WASHINGTON -- George W. Bush's campaign accused Al Gore today of mounting "endless challenges" to a disputed vote count in make-or-break Florida and said the vice president should concede the race for the White House if he loses the state. Gore's top campaign aide countered: "This election is not over."
At a news conference in Florida, former Secretary of State James A. Baker III said Republicans had twice in the past 40 years decided against challenging closely contested elections.
"For the good of the country and for the sake of our standing in the world, the campaigning should end and the business of an orderly transition should begin," said Baker, who is Bush's point man in Florida.
Earlier Gore's campaign chairman, William Daley, said, "The fact of the matter is, this election is in dispute right now."

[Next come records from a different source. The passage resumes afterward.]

/-- A decode stream (R303 to R311). -/
structure DecStream where
  input : List Byte := []
  /-- no further bytes follow those in the ring (END, R313, R356). -/
  ended : Bool := false
  /-- TOD in 2^-16 ns at which the first access unit was complete. -/
  t0 : Option Nat := none
  /-- next access unit in decoding order. -/
  n : Nat := 0
  /-- decoding has begun at an IRAP picture, whose RASL pictures are discarded. -/
  begun : Bool := false
  skipRasl : Bool := false
  spss : List (Nat × Sps) := []
  ppss : List (Nat × Pps) := []
  /-- pictures since an SPS was refused are not decoded (R304). -/
  refusing : Bool := false
  /-- an end of sequence came since the last picture. -/
  eos : Bool := false
  /-- the SPS in force (R284). -/
  active : Option Sps := none
  /-- the access unit that the entropy engine parses, and those that it has parsed and the pixel engine builds. -/
  au : Option DecAu := none
  building : List DecAu := []
  count : Nat := 0
  /-- POC of the last picture that orders the next one's, and the pictures of the DPB in decoding order. -/
  prevPoc : Int := 0
  dpb : List DecPic := []
  /-- the DPB size, reorder and latency limits of the SPS in force. -/
  limits : Nat × Nat × Nat := (0, 0, 0)
  out : OutRing := {}
  outputs : Nat := 0
  lost : Nat := 0
  misses : Nat := 0
  concealed : Nat := 0
  /-- picture hash mismatches (R310). -/
  hashMisses : Nat := 0
  lastConcealed : Bool := false
  bound : Words := []
deriving DecidableEq, Repr, Inhabited

/-- CTU entries of one CTU row in one of the two FIFOs (R275): stream, row, the first CTU and their number, whether they are
DC-only, and the modes, motion data and coefficients of each. -/
structure CtuRow where
  stream : Nat
  row : Nat
  first : Nat
  ctus : Nat
  dc : Bool
  entries : List (List Nat) := []
deriving DecidableEq, Repr, Inhabited

/-- The codec (chapter 8). [DESIGN CHOICE, log 9] -/
structure Codec where
  enc : List EncStream := List.replicate 8 {}
  dec : List DecStream := List.replicate 8 {}
  encFifo : List CtuRow := []
  decFifo : List CtuRow := []
  /-- the stream whose CTU row the pixel engine has begun to code, or the entropy engine to parse, and not finished. -/
  encRow : Option Nat := none
  decRow : Option Nat := none
  /-- bin allowance of each stream in units of 1/4,000,000,000 bin and the TOD in ns at which it was last counted (R279);
  none: full. -/
  allow : List (Option (Int × Nat)) := List.replicate 8 none
deriving DecidableEq, Repr, Inhabited

/-! ### Recorder (chapter 9) -/

/-- A completed unit of a record stream (R317, R335): frame or block number, epoch, word 0x0C of its table entry, the
exposure-start TOD or time stamp, its bytes and its frame list. -/
structure RecUnit where
  num : Nat
  epoch : Nat
  flags : Nat
  time : Tod
  idr : Bool
  bytes : List Byte
  list : List Byte := []
  /-- KIND 1: the position in the encoder's ring where it ends (R301). -/
  ringEnd : Nat := 0
  /-- KIND 0: bytes of the staging ring it holds (R323). -/
  stage : Nat := 0
  /-- its number in the order of arrival at the SHA-256 engines (R746). -/
  arrived : Nat := 0
deriving DecidableEq, Repr, Inhabited

/-- A chain (R329): its granules in order, its length in bytes and the member the next granule goes to. -/
structure Chain where
  grans : List Nat := []
  bytes : Nat := 0
  next : Nat := 0
deriving DecidableEq, Repr, Inhabited

/-- Positions of a stream: units written, chain bytes, and the last unit's frame number (R344). -/
structure RecPos where
  frames : Nat := 0
  dataBytes : Nat := 0
  listBytes : Nat := 0
  unit : Nat := 0
deriving DecidableEq, Repr, Inhabited

/-- A unit whose writes are in flight: its identity, the positions after it, bytes 0x00 to 0x3F of its digest entry until
that is appended (empty afterwards), the commands still outstanding, and whether one of them failed (R339, R343). -/
structure Flight where
  id : Nat
  pos : RecPos
  entry : List Byte
  left : Nat
  bad : Bool := false
  /-- staging bytes it frees when written. -/
  stage : Nat
  /-- chain offset of its digest entry, once appended. -/
  digAt : Option Nat := none
deriving DecidableEq, Repr, Inhabited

An unofficial tally by the Associated Press of the recount in Florida's 67 counties showed the Texas governor with a 327-vote lead over the vice president in the state whose 25 electoral votes will determine the next president. State officials said their recount showed Bush leading by 960 votes with 65 counties reporting.
Not counting the Sunshine State, Bush had won 29 states for 246 electoral votes. Gore had won 18 states plus the District of Columbia for 255, with 270 needed for victory.
A formal state recount is under way, but no final results are expected for several days, in part because the state has yet to tally an unknown number of ballots cast by Floridians living overseas.
Bush was in Texas, Gore in Washington as their political fates were being determined.
The uncertainty overshadowed any talk of the transition to a new administration and raised the specter, however faint, of an Electoral College deadlock that could send the presidential election to the House of Representatives.
The incomplete national popular vote totals -- as of 7 a.m. PST -- showed Gore with 49,145,560 votes, or 48 percent. Bush had 48,947,577, also 48 percent.
Even some Democrats began suggesting that Gore be careful not to take his challenges too far.
"I want Al Gore to win this election but, more than that, I want somebody to win this election," said Sen. Robert Torricelli, D-N.J. "I would urge both Al Gore and George Bush to think of the country -- the continuity of government, its stability -- and avoid any collateral attacks on the process."
Gore's campaign argues that a faulty ballot design in Palm Beach County led some of the vice president's supporters to vote inadvertently for Pat Buchanan. Additionally, several thousands of ballots were discarded by election officials because they were marked for two presidential candidates.
Additionally, Democratic officials said they had found 6,000 ballots in Broward County that were punched but not all the way through, so the machines didn't pick them up. A Gore adviser said the campaign had won authorization for a recount by hand in Broward County.
Several lawsuits have been filed challenging the election.
In one case, a local judge in Florida has ordered officials in Palm Beach County not to certify those results until a hearing can be held next week.
Standing before reporters in Florida, Baker read a carefully worded statement, speaking deliberately, before answering a few questions.
"At the end of this recount, Gov. Bush is still the winner, subject only to overseas ballots, which traditionally have favored the Republican candidates," he said.
"It is frustrating to lose an election by a narrow margin," he added, "but it happens." He cited the precedent of 1960, when Vice President Richard M. Nixon narrowly lost the White House, and 1976, when President Ford was turned out of office.
Both elections were close, he said, but each man chose to accept the verdict.
Baker coupled his appeal to Gore with a not-so-subtle threat that Republicans, too, could start demanding recounts in states where Bush lost narrowly.